◆ The data
--- START ---
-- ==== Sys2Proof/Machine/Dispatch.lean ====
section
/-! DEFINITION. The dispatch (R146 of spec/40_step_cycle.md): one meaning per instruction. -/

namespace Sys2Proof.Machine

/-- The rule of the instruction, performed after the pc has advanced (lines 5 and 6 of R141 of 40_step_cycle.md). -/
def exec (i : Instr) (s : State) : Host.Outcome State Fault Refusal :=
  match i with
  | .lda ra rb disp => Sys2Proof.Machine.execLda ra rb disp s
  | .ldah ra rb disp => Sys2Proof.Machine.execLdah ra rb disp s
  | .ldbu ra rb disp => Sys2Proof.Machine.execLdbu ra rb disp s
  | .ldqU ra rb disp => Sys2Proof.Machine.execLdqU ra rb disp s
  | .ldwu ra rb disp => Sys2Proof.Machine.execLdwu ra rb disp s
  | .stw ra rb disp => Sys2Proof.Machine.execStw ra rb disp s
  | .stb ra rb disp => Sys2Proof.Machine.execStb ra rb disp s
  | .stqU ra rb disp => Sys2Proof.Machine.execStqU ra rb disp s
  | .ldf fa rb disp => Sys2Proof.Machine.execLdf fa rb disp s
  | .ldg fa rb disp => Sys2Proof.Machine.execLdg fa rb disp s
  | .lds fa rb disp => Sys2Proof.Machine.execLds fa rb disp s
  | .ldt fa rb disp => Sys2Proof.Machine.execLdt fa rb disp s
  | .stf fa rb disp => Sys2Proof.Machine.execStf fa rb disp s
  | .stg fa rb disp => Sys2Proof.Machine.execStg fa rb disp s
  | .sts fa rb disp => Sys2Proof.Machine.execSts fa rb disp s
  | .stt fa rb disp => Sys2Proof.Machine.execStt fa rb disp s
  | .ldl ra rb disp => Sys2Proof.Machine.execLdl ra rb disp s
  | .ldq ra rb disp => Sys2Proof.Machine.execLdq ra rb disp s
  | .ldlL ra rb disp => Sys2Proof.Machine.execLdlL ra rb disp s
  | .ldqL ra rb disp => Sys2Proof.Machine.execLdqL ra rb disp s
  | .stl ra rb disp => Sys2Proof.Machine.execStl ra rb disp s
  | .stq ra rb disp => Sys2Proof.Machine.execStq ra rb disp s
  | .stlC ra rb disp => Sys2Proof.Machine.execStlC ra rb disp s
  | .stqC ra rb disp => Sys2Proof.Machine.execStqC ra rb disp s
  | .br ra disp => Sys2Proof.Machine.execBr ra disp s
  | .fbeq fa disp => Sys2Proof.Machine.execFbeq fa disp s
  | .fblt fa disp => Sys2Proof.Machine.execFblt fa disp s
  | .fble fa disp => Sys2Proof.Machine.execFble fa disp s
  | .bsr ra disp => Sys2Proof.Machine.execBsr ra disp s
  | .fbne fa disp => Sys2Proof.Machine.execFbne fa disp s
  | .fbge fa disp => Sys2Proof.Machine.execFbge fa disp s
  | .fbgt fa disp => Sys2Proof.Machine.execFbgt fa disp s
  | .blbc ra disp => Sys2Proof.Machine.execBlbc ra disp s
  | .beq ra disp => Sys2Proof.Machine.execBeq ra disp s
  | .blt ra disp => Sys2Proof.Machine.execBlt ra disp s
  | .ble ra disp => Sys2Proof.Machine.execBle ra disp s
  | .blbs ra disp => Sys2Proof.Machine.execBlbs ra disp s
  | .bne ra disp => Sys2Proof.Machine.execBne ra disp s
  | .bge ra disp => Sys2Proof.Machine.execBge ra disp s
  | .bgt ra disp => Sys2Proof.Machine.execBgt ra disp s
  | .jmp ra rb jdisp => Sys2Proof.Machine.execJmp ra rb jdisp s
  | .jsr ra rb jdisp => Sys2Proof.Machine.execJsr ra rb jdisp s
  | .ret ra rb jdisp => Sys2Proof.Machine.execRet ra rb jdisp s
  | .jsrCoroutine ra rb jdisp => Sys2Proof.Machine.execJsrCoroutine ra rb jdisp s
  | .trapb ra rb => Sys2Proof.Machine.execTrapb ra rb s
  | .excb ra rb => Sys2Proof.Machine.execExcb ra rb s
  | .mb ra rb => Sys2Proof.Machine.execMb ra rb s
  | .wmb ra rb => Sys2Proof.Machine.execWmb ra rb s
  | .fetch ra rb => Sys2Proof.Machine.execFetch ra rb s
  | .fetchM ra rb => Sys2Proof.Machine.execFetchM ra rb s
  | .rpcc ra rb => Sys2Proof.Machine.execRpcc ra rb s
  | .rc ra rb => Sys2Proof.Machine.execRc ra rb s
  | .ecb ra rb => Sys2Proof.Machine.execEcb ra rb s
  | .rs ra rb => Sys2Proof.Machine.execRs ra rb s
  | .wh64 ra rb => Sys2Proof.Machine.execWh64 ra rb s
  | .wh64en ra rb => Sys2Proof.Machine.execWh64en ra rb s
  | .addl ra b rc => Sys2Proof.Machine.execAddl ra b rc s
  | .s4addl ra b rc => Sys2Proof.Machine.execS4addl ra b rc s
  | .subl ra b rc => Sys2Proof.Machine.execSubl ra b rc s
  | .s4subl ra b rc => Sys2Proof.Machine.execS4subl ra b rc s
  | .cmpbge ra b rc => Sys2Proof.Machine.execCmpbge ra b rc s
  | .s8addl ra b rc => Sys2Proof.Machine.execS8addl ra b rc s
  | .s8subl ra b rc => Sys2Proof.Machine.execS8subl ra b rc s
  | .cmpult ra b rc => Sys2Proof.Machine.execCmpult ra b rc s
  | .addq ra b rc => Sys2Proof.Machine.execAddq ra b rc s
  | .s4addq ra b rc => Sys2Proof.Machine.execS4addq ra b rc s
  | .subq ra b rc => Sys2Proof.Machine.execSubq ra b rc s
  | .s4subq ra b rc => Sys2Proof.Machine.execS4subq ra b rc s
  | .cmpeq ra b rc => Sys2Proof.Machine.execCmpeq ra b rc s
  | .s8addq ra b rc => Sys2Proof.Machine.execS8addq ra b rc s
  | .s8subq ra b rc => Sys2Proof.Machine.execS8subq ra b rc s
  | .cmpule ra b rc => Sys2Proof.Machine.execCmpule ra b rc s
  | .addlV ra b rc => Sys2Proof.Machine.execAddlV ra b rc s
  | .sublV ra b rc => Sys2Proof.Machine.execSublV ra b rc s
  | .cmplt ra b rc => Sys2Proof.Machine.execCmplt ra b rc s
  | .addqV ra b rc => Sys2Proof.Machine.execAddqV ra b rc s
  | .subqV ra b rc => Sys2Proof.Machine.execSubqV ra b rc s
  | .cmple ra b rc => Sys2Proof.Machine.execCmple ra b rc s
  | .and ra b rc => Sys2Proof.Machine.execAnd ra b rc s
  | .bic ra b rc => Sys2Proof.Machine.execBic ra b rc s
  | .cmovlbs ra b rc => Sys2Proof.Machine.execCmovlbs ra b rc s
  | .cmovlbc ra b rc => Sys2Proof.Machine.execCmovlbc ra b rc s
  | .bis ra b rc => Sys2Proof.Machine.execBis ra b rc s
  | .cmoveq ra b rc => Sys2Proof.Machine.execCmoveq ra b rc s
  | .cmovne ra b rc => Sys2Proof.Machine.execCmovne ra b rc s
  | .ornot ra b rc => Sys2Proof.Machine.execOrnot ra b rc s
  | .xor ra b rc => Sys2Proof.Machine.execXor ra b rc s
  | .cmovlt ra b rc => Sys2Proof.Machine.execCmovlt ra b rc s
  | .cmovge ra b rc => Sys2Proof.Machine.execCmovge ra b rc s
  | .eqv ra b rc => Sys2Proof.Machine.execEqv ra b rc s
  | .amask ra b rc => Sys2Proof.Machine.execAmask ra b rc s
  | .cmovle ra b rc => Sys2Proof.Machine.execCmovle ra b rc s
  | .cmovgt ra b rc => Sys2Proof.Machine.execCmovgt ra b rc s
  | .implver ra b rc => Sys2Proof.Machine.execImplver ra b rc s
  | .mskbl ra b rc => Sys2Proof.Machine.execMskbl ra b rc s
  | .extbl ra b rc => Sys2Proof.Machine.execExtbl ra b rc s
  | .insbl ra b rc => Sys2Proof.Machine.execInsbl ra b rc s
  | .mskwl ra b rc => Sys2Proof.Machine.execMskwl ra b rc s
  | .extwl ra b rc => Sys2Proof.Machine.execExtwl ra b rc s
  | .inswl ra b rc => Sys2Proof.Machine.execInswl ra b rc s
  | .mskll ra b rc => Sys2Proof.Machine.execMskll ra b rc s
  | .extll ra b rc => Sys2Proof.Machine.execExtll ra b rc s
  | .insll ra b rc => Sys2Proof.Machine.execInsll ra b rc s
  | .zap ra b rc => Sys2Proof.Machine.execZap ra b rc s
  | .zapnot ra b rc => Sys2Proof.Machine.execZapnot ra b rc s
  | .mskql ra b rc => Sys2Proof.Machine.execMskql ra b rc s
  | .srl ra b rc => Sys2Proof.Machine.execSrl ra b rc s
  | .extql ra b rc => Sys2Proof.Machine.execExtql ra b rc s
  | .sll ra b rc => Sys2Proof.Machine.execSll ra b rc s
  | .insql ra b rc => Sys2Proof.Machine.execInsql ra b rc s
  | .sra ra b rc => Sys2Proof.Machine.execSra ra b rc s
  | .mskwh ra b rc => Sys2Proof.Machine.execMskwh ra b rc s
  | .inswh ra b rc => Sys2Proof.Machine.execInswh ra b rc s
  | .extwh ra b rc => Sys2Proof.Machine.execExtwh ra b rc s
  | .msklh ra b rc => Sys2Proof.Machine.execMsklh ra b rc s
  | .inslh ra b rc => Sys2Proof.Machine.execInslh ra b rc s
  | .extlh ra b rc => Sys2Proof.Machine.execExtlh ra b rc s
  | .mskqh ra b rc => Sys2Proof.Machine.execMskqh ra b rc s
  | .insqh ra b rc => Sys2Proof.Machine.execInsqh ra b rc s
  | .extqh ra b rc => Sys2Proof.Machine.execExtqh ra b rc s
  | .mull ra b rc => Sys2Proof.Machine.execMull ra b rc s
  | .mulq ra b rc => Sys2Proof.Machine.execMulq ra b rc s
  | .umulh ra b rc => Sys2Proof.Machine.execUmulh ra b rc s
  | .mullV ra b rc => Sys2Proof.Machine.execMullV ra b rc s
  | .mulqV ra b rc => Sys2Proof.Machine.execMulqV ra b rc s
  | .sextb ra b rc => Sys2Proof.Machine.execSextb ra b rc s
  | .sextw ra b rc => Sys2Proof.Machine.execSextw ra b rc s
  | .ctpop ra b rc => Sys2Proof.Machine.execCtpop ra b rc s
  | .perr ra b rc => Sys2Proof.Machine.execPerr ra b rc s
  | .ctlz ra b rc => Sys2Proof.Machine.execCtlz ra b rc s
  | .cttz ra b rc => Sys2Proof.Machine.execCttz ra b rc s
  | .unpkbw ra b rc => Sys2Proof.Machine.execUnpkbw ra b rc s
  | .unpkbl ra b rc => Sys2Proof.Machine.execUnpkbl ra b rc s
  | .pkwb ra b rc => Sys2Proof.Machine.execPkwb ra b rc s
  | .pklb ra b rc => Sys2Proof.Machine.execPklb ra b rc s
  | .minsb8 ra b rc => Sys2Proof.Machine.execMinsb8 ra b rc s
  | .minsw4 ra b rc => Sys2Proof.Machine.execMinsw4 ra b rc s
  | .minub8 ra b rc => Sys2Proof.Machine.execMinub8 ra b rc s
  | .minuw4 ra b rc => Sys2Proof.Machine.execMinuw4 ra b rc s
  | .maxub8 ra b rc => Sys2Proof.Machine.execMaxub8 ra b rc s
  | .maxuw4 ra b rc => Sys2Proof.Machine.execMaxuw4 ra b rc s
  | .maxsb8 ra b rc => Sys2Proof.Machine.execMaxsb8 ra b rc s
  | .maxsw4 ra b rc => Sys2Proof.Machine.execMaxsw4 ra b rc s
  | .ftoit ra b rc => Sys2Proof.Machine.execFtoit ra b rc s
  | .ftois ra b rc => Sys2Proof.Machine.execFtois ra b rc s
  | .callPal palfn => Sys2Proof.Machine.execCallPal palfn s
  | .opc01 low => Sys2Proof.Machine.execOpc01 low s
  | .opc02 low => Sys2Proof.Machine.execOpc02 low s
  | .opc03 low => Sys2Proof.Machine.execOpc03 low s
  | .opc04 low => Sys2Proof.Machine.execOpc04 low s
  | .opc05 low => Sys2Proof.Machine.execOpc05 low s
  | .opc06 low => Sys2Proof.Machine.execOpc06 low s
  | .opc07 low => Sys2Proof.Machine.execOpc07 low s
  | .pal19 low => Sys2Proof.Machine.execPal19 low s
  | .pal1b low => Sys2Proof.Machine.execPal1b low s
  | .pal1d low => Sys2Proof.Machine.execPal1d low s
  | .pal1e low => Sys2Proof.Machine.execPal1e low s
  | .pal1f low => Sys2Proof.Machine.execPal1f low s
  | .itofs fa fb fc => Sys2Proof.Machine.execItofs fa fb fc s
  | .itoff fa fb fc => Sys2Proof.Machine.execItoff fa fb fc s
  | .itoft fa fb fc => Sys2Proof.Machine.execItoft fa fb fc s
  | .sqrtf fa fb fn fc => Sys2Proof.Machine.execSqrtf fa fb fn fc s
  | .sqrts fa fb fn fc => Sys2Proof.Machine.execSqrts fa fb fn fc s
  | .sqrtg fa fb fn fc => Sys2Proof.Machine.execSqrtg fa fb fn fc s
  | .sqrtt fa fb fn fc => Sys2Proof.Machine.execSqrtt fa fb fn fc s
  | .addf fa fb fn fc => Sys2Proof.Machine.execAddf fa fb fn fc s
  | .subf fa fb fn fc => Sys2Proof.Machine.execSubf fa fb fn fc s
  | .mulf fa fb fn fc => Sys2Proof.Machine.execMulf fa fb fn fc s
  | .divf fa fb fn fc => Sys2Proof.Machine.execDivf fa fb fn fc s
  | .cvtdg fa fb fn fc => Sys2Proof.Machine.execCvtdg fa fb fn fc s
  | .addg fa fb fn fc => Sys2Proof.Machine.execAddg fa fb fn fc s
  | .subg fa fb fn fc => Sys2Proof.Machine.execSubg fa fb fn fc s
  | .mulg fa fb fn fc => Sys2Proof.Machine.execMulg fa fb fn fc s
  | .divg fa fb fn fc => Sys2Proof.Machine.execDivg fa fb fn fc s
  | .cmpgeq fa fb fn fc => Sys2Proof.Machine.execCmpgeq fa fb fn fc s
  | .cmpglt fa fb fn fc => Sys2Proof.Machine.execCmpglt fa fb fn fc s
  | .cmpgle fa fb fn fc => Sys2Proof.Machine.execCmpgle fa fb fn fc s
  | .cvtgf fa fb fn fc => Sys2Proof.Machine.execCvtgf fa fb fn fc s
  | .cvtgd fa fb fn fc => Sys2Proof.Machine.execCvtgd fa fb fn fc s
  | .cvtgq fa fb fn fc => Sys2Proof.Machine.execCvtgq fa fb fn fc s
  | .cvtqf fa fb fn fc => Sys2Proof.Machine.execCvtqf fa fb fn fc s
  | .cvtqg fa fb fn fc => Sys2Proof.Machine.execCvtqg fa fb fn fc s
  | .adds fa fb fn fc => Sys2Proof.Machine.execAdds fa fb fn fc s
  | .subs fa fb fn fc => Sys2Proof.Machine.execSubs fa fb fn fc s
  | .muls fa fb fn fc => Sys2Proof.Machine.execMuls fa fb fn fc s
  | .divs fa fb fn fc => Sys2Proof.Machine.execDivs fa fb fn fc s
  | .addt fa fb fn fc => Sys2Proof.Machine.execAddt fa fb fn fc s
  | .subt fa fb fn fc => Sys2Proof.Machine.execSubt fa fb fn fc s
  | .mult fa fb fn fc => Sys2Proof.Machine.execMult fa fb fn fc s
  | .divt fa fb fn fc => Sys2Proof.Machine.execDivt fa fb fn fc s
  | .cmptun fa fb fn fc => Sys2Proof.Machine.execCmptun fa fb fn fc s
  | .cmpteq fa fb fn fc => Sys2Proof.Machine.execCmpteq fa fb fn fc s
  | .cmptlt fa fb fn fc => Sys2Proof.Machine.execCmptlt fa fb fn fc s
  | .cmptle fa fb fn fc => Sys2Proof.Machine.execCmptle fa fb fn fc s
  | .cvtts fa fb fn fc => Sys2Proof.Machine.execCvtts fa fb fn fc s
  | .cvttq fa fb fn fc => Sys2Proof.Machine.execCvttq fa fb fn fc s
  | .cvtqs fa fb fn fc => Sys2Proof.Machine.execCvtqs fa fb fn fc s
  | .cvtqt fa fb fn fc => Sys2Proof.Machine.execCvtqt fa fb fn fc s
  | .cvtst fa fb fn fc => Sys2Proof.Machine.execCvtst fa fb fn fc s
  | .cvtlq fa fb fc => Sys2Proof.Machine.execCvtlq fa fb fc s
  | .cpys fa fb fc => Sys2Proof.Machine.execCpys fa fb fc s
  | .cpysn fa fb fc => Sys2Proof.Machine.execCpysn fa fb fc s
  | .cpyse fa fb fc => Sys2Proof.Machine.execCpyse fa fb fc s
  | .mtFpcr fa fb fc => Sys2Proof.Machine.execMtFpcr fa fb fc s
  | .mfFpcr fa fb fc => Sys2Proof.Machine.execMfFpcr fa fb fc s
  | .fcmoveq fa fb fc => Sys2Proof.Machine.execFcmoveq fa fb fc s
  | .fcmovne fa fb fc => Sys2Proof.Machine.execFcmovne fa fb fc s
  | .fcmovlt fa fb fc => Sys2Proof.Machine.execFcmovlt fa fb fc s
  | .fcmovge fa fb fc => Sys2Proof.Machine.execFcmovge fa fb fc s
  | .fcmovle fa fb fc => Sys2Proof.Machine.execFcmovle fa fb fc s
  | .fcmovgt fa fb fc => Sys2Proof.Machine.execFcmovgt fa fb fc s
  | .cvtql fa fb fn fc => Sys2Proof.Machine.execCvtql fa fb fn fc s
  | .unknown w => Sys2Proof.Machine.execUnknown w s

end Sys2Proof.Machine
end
--- END ---
◆ Task prompt
Using the records above, copy word for word the line with "Sys2Proof.Machine.execAddq ra b rc s", the line with "Sys2Proof.Machine.execSublV ra b rc s", and every line between them.

◆ Answer box
  | .addq ra b rc => Sys2Proof.Machine.execAddq ra b rc s
  | .s4addq ra b rc => Sys2Proof.Machine.execS4addq ra b rc s
  | .subq ra b rc => Sys2Proof.Machine.execSubq ra b rc s
  | .s4subq ra b rc => Sys2Proof.Machine.execS4subq ra b rc s
  | .cmpeq ra b rc => Sys2Proof.Machine.execCmpeq ra b rc s
  | .s8addq ra b rc => Sys2Proof.Machine.execS8addq ra b rc s
  | .s8subq ra b rc => Sys2Proof.Machine.execS8subq ra b rc s
  | .cmpule ra b rc => Sys2Proof.Machine.execCmpule ra b rc s
  | .addlV ra b rc => Sys2Proof.Machine.execAddlV ra b rc s
  | .sublV ra b rc => Sys2Proof.Machine.execSublV ra b rc s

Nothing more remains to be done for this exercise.